The recent New York Times piece on the the new/old Brooks Brothers oxford shirt contained the source of an important sartorial anecdote. Years ago I’d seen a reference online to the custom that Princeton boys back in the day who didn’t come from WASPy families and prep schools would sandpaper the collars of their shirts to make them look as if the boys had been wearing them for years.
The Times piece revealed the source of the anecdote to be “Out Of Place,” a memoir by author and professor Edward W. Said. I ordered a copy and scoured it for the reference, which, as if the climax to the book, comes at the very end.
The context of the faux fray is the Princeton tradition of Bicker (which is also explored at length in Geoffrey Wolff’s book “The Final Club,” source of one of Ivy Style’s most important posts on Ivy in literature).
The passage runs:
… gruesome was the sight of those students who knew that by virtue of race, background, or manner, they could not make the club of their choice as they set out to transform themselves into WASP paragons, usually with pathetic results. This was symbolized by the junior and senior vogue for blue button-down shirts with frayed collars; I remember watching in astonishment as two classmates in an adjoining suite applied sandpaper to a pair of new blue button-down shirts, trying in a matter of minutes to produce the effect of the worn-out aristocratic shirt that might get them into a better club.
The shirt above is one of my old/new (as opposed to new/old) Brooks blue buttondowns, with fraying earned over years of wear. Funny how the fraying always favors one side. — CC
Yes. It is true, the fraying always favors one side. I was always sad when the fraying became an open wound, you new the shirt had an eventual expiration date–just as the shirt had become its softest and most lovely. Nothing was sexier than your gf in that shirt.
knew, of course, not new 🙂
Instead of tailors asking if you dress right or left, perhaps shirt makers will ask if you fray right or left. I am a fray to the right man myself.
As with sleeves the right shoulder is a touch larger (in right-handed persons) and thus that side rubs against the neck more.
Said revelation is also in Paul Fussell’s book “Uniforms: Why We Are What We Wear”.
“But the young American male need not hunker down in a group like a fraternity to risk anxiety over being caught out of uniform…Fraternity boys engage in all sorts of levities and pranks, but not a single “brother” would think of appearing in, say, colorful tights. The brothers in their millions are clad in the obligatory uniform of their decade. It used to comprise, at least in the East, khakis or gray flannel trousers, button-down shirts, tweed jackets, and loafers. Crew neck sweaters and corduroys were also acceptable. Professor Edward Said of Columbia recalls what everyone – everyone – looked like at his prep school and at Princeton, where he went next: “My classmates either were or tried to be cut from the same cloth…everyone wore the same clothes (white bucks, button-down shirts, and tweed jackets).” Getting the shirts right was particularly important, and in button-downs, light blue was virtually obligatory. Said testified that he once witnessed two Princetonians at work soliciting the desired worn-out look by applying sandpaper to the collars of new, and of course blue, shirts.”

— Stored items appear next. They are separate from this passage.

-- ==== Sys2Proof/Machine/Deliver.lean ====
section
/-! DEFINITION. What travels up to the hub at a bell (03, 05, 09, 14, 16): arithmetic flags, counters, saturation records, calibration
statistics and their windows, the measures of the last completed tick. -/

namespace Sys2Proof.Machine

open Sys2Proof

/-! ### Arithmetic flags (R96, R99) -/

/-- The flags that each cluster of a yard has sent in the tick, less those that the yard suppresses. -/
def Ctl.flagsFor (c : Ctl) (cfg : Cfg) (r : Yard) : List (Nat × BitVec 8) :=
  let all := (c.rangesOf r).flatMap fun k => (c.yd k).reports.flags
  let of (l : Nat) : BitVec 8 := (all.filter (·.1 = l)).foldl (fun b x => b ||| x.2) 0#8
  (((all.map (·.1)).eraseDups.map fun l => (l, of l &&& ~~~(cfg.arithMask.getD r.val 0#8)))).filter fun x => x.2 ≠ 0#8

/-- Delivers the flags that count in a yard's registers: OR and cluster bits, one advance, one ARITH record for each cluster. -/
def Ctl.deliverFlags (c : Ctl) (cfg : Cfg) (cycle : Nat) (r : Yard) : Ctl :=
  let fl := c.flagsFor cfg r
  if fl.isEmpty then c
  else
    let bits := fl.foldl (fun b x => b ||| x.2) 0#8
    let c := c.onYard r fun y => { y with clu := fl.foldl (fun b x => b ||| (1#256 <<< x.1)) y.clu }
    fl.foldl (fun c x => c.journal cfg 6 (r.val * 4096 + x.1) cycle x.2.toNat []) (c.raise cfg (.arith r) (bits.setWidth 16))

/-! ### Saturation records (R137, R444) -/

/-- The clipped groups of a layer over a yard's clusters, ascending, with 16-bit counts. -/
def clippedGroups (clips : List (Nat × Nat)) (layer : Nat) : List (Nat × Nat) :=
  let mine := clips.filter fun x => x.1 / 65536 % 4096 = layer
  let groups := (mine.map (·.1 % 65536)).eraseDups.mergeSort (· ≤ ·)
  groups.map fun g => (g, Min.min ((mine.filter fun x => x.1 % 65536 = g).map (·.2)).sum 65535)

/-- Writes a yard's SATURATION records. A record has room for 1,012 groups. -/
def Ctl.saturationRecords (c : Ctl) (cfg : Cfg) (cycle : Nat) (k : Yard) : Ctl :=
  match c.microIn k with
  | none => c
  | some m =>
    let clips := (c.yd k).reports.clips
    let layers := (clips.map fun x => x.1 / 65536 % 4096).eraseDups.mergeSort (· ≤ ·)
    let done := m.stalls.all fun st => !st.runsIn k.val || st.committed.contains k.val
    layers.foldl (fun c l =>
      let gs := (clippedGroups clips l).take 1012
      c.journal cfg 7 (k.val * 4096 + 0xFFF) cycle l
        ([BitVec.ofNat 8 m.mb, if done then 1#8 else 0#8] ++ Bits.toLe gs.length 2 ++ List.replicate 12 0#8 ++
          gs.flatMap fun g => Bits.toLe g.1 2 ++ Bits.toLe g.2 2)) c

/-! ### Statistics (R138-R142) -/

/-- A list of four with one member changed. -/
def addAt (l : List Nat) (i n : Nat) : List Nat := l.mapIdx fun j v => if j = i then sat64 v n else v

/-- Changes the statistics slot of an epoch, where it has one. -/
def Ctl.onSlot (c : Ctl) (image epoch : Nat) (f : QntSlot → QntSlot) : Ctl :=
  match (c.epoch? image epoch).bind (·.slot) with
  | none => c
  | some i => c.onHub fun h => { h with qnt := h.qnt.map fun q => if q.1 = i then (i, f q.2) else q }

/-- Whether what a stall converted in a yard counts (R138): its step is committed there and was not before. -/
def Stall.counts (st : Stall) (k : Nat) : Bool :=
  st.runsIn k && !st.struck && st.committed.contains k && !(st.replay && st.firstRun.contains k)

/-- Adds the conversions of activation traffic of a yard's stalls. -/
def Ctl.countConverted (c : Ctl) (k : Yard) : Ctl :=
  let band := ((c.microIn k).map (·.band)).getD 0
  (c.yd k).reports.converted.foldl (fun c x =>
    match c.stallIn k x.stall with
    | none => c
    | some st =>
      if !st.counts k.val then c
      else
        let c := c.onSlot st.image st.epoch fun q => { q with clip := addAt q.clip band x.clipped, conv := addAt q.conv band x.elements }
        c.onFn st.fn fun f => { f with qntClip := sat64 f.qntClip x.clipped, qntConv := sat64 f.qntConv x.elements }) c

/-- Adds a KV error sum to a slot's layer and band: FP32 pairs under R94. -/
def QntSlot.addErr (q : QntSlot) (band : Nat) (e : KvErr) : QntSlot :=
  let old := (q.err.find? fun x => x.1 = e.layer && x.2.1 = band).getD (e.layer, band, 0#32, 0#32, 0)
  let p := (pairAdd (old.2.2.1, old.2.2.2.1) ((num32 e.hi).add (num32 e.lo))).1
  { q with err := (q.err.filter fun x => !(x.1 = e.layer && x.2.1 = band)) ++ [(e.layer, band, p.1, p.2, sat64 old.2.2.2.2 e.count)] }

/-- Adds the KV conversion errors of a yard's stalls. -/
def countKvErrs (d : Dp) (c : Ctl) (k : Yard) : Ctl :=
  let band := ((c.microIn k).map (·.band)).getD 0
  (d.kvErrs.filter fun x => x.yard = k).foldl (fun c e =>
    match c.stallIn k e.stall with
    | none => c
    | some st => if st.counts k.val then c.onSlot st.image st.epoch fun q => q.addErr band e else c) c

/-- One tick of every open window. -/
def Ctl.tickWindows (c : Ctl) : Ctl := c.onHub fun h => { h with qnt := h.qnt.map fun q => (q.1, { q.2 with left := q.2.left - 1 }) }

/-! ### The last completed tick (YRD_CNTi, YRD_MONITOR, YRD_MOE_LAST) -/

/-- A yard's counters and measures of a tick, over the ranges that it runs (R395). -/
def Ctl.measureYard (d : Dp) (m : Interval) (c : Ctl) (k : Yard) : Ctl :=
  let ks := c.rangesOf k
  let busy := (ks.filter fun j => !(c.yardStalls j).isEmpty).map fun j => (c.yd j).reports
  let c := if busy.isEmpty then c
    else (((c.countYard k 0 1).countYard k 1 (busy.map (·.mxeUsed)).sum).countYard k 2 (busy.map (·.mxeOffered)).sum)
  let tables := (d.routes.filter fun x => ks.contains x.yard).filterMap (·.table)
  let seen := m.monitors.getD k.val (0#8, 0#16)
  c.onYard k fun y =>
    { y with activity := seen.1, minSlack := seen.2, maxSlots := (tables.flatMap (·.n)).foldl Max.max 0
             maxDistinct := (tables.map fun t => (t.n.filter (0 < ·)).length).foldl Max.max 0 }

/-- Everything of a tick that reaches the hub at its bell. -/
def deliverAll (s : State) (b : BellIn) : Ctl :=
  let ks := List.finRange 8
  let c := ks.foldl (fun c k => c.deliverFlags s.cfg b.cycle k) s.ctl
  let c := ks.foldl (fun c k => c.saturationRecords s.cfg b.cycle k) c
  let c := ks.foldl (fun c k => countKvErrs s.dp (c.countConverted k) k) c
  let c := ks.foldl (Ctl.measureYard s.dp b.meter) c.tickWindows
  ks.foldl (fun c k => c.settleRaise s.cfg k) c

/-! ### The end of a statistics window (R142) -/

/-- Elements below which a band is SPARSE. -/
def sparseLimit : Nat := 65536

/-- F × a reference, F in eighths (R142): exact. -/
def eighths (factor : Nat) (ref : FNum) : FNum := ((FNum.ofInt factor).mulPow2 (-3)).mul ref

/-- Whether a band's clipped share drifts (R142): clipped / converted > F × max(ACT_REF, 2^−20). -/
def actDrifts (factor : Nat) (ref : Word) (clip conv : Nat) : Bool :=
  let least := (FNum.ofInt 1).mulPow2 (-20)
  let r := if FNum.lt (num32 ref) least then least else num32 ref
  FNum.lt ((eighths factor r).mul (FNum.ofInt conv)) (FNum.ofInt clip)

/-- The KV error sum and element count of a layer and band. -/
def QntSlot.errOf (q : QntSlot) (layer band : Nat) : FNum × Nat :=
  match q.err.find? fun x => x.1 = layer && x.2.1 = band with
  | some x => ((num32 x.2.2.1).add (num32 x.2.2.2.1), x.2.2.2.2)
  | none => (FNum.ofInt 0, 0)

/-- Whether a layer's mean squared error drifts in a band (R142): Σ / n > F × KV_REF. A sum that is no number any more, or infinite,
exceeds every reference. -/
def QntSlot.kvDrifts (q : QntSlot) (factor band layer : Nat) : Bool :=
  let e := q.errOf layer band
  let ref := num32 ((q.kvRef.getD layer []).getD band 0#32)
  e.2 ≠ 0 && (!e.1.isFin || FNum.lt ((eighths factor ref).mul (FNum.ofInt e.2)) e.1)

/-- KV elements converted in a band, all layers. -/
def QntSlot.kvCount (q : QntSlot) (band : Nat) : Nat := ((q.err.filter fun x => x.2.1 = band).map fun x => x.2.2.2.2).sum

/-- A band's activation status: 1 WITHIN, 2 DRIFT, 3 UNREFERENCED, 4 SPARSE. -/
def QntSlot.judgeAct (q : QntSlot) (factor band : Nat) : Nat :=
  if q.conv.getD band 0 < sparseLimit then 4
  else if !q.actBands.getLsbD band then 3
  else if actDrifts factor (q.actRef.getD band 0#32) (q.clip.getD band 0) (q.conv.getD band 0) then 2
  else 1

/-- A band's KV status. -/
def QntSlot.judgeKv (q : QntSlot) (factor band : Nat) : Nat :=
  if q.kvCount band < sparseLimit then 4
  else if !q.kvBands.getLsbD band then 3
  else if (List.range q.layers).any fun l => q.kvDrifts factor band l then 2
  else 1

/-- The DRIFT outcomes of a window in the order of R142. -/
def QntSlot.drifts (q : QntSlot) (cfg : Cfg) (slot : Nat) (act kv : List Nat) : List Drift :=
  ((List.range 4).filter fun b => act.getD b 0 = 2).map (fun b => ⟨false, b, slot, 0⟩) ++
    (List.range 4).flatMap fun b =>
      if kv.getD b 0 = 2 then ((List.range q.layers).filter fun l => q.kvDrifts cfg.factorKv b l).map fun l => ⟨true, b, slot, l⟩ else []

/-- A layer's four mean squared errors of a window, in FP32 (R445). -/
def QntSlot.mseBytes (q : QntSlot) (layer : Nat) : List Byte :=
  wordBytes ((List.range 4).map fun b =>
    let e := q.errOf layer b
    if e.2 = 0 then 0#32 else (rne32 (e.1.div (FNum.ofInt e.2))).1)

/-- The QNT_WINDOW records of a closed window (R142, R445). -/
def Ctl.windowRecords (c : Ctl) (cfg : Cfg) (slot : Nat) (q : QntSlot) (act kv : List Nat) : Ctl :=
  let parts := Bits.ceilDiv q.layers 249
  let st := (act.mapIdx fun i v => v * 16 ^ i).sum + (kv.mapIdx fun i v => v * 16 ^ (4 + i)).sum
  (List.range parts).foldl (fun c i =>
    let n := Min.min 249 (q.layers - 249 * i)
    c.journal cfg 8 0x8FFF 0 slot
      (Bits.toLe st 4 ++ Bits.toLe (249 * i) 2 ++ Bits.toLe n 2 ++ [BitVec.ofNat 8 i, BitVec.ofNat 8 parts] ++ List.replicate 6 0#8 ++
        (List.range 4).flatMap (fun b => Bits.toLe (q.clip.getD b 0) 8) ++ (List.range 4).flatMap (fun b => Bits.toLe (q.conv.getD b 0) 8) ++
        (List.range n).flatMap fun l => q.mseBytes (249 * i + l))) c

/-- Closes a slot's window (R142): its bands are judged, its record is written, and the next window starts from zero with the W of
now (R140). -/
def Ctl.closeWindow (c : Ctl) (cfg : Cfg) (slot : Nat) (q : QntSlot) : Ctl :=
  let act := (List.range 4).map fun b => q.judgeAct cfg.factorAct b
  let kv := (List.range 4).map fun b => q.judgeKv cfg.factorKv b
  let ds := q.drifts cfg slot act kv
  let c := c.windowRecords cfg slot q act kv
  let next : QntSlot :=
    { q with left := cfg.window, clip := [0, 0, 0, 0], conv := [0, 0, 0, 0], err := []
             actStatus := act, kvStatus := kv, lastClip := q.clip, lastConv := q.conv }
  let c := c.onHub fun h => { h with qnt := h.qnt.map fun x => if x.1 = slot then (slot, next) else x }
  match ds with
  | [] => c
  | d :: _ => (c.raise cfg .hub 8#16).onHub fun h => { h with drift := h.drift.orElse fun _ => some d }

/-- QNT_WINDOW_CLOSE (R142): at the bell that ends a slot's window. -/
def execQntWindowClose (slot : Fin 64) (s : State) : Host.Outcome State Fault Refusal :=
  match s.ctl.hub.qnt.find? fun x => x.1 = slot.val with
  | some (_, q) => if q.left = 0 then .next { s with ctl := s.ctl.closeWindow s.cfg slot.val q } else .next s
  | none => .next s

end Sys2Proof.Machine
end

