-- ==== Sys2Proof/Machine/Dispatch.lean ====
section
/-! DEFINITION. One arm for each command: the meaning it calls. -/

namespace Sys2Proof.Machine

open Sys2Proof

Is this any more ludicrous than the Zuckerberg look?
The right side is due to the amount of arm movement for right handed persons i.e. opening doors, holding the phone, shaking hands, tipping back your G&T, etc.
I do love wearing my favorite pieces to ribbons. My GUCCI (egads!) horsebits look simply gudawful. Every imperfection and scar is a sign of love.
Anyone else remember having the collars on your OCBDs turned when they started to fray. My Chinese laundry in NYC would do the job for $2.00 as I recall and it was like having a new shirt (well, sort of). This was during the late 70s and early 80s.
@Frederic
Your comment suggests you have either not read or not understood the content of this website at all.
These fellows sanding their shirts went on to created a very lucrative business at RL overseeing the “worn-out look” department. These enterprising young grads expanded their business to include chino pockets, jeans, Polo shirts, white bucks made dirty!
My favorite OCBD sandpaper legend is still this one from P.J. O’Rourke as quoted in Ivy Style on Sept 25, 2015:
“A rich man’s shirt frays at the back of the collar because that’s where the head and neck rub when the nose is pointed disdainfully in the air. You can achieve the same effect by running some fine-grit sandpaper along this part of your shirts.”
The fraying on the right underside of the OCBD is not ‘due to the amount of arm movement for right handed persons’ – it merely has to do with untying the necktie – once untied, most of us will simply pull the wider end, which pulls the narrower end out – by yanking to the left, thus creating the greatest friction on the right underside, as the photograph makes plain.
In my case the fraying on the one side of the collar is to do with the way the bristle of my beard lies. I am certain. What I’m trying to do now is to get a closer shave on that side of my chin/jaw to cut down on this wear. Hope 5his helps.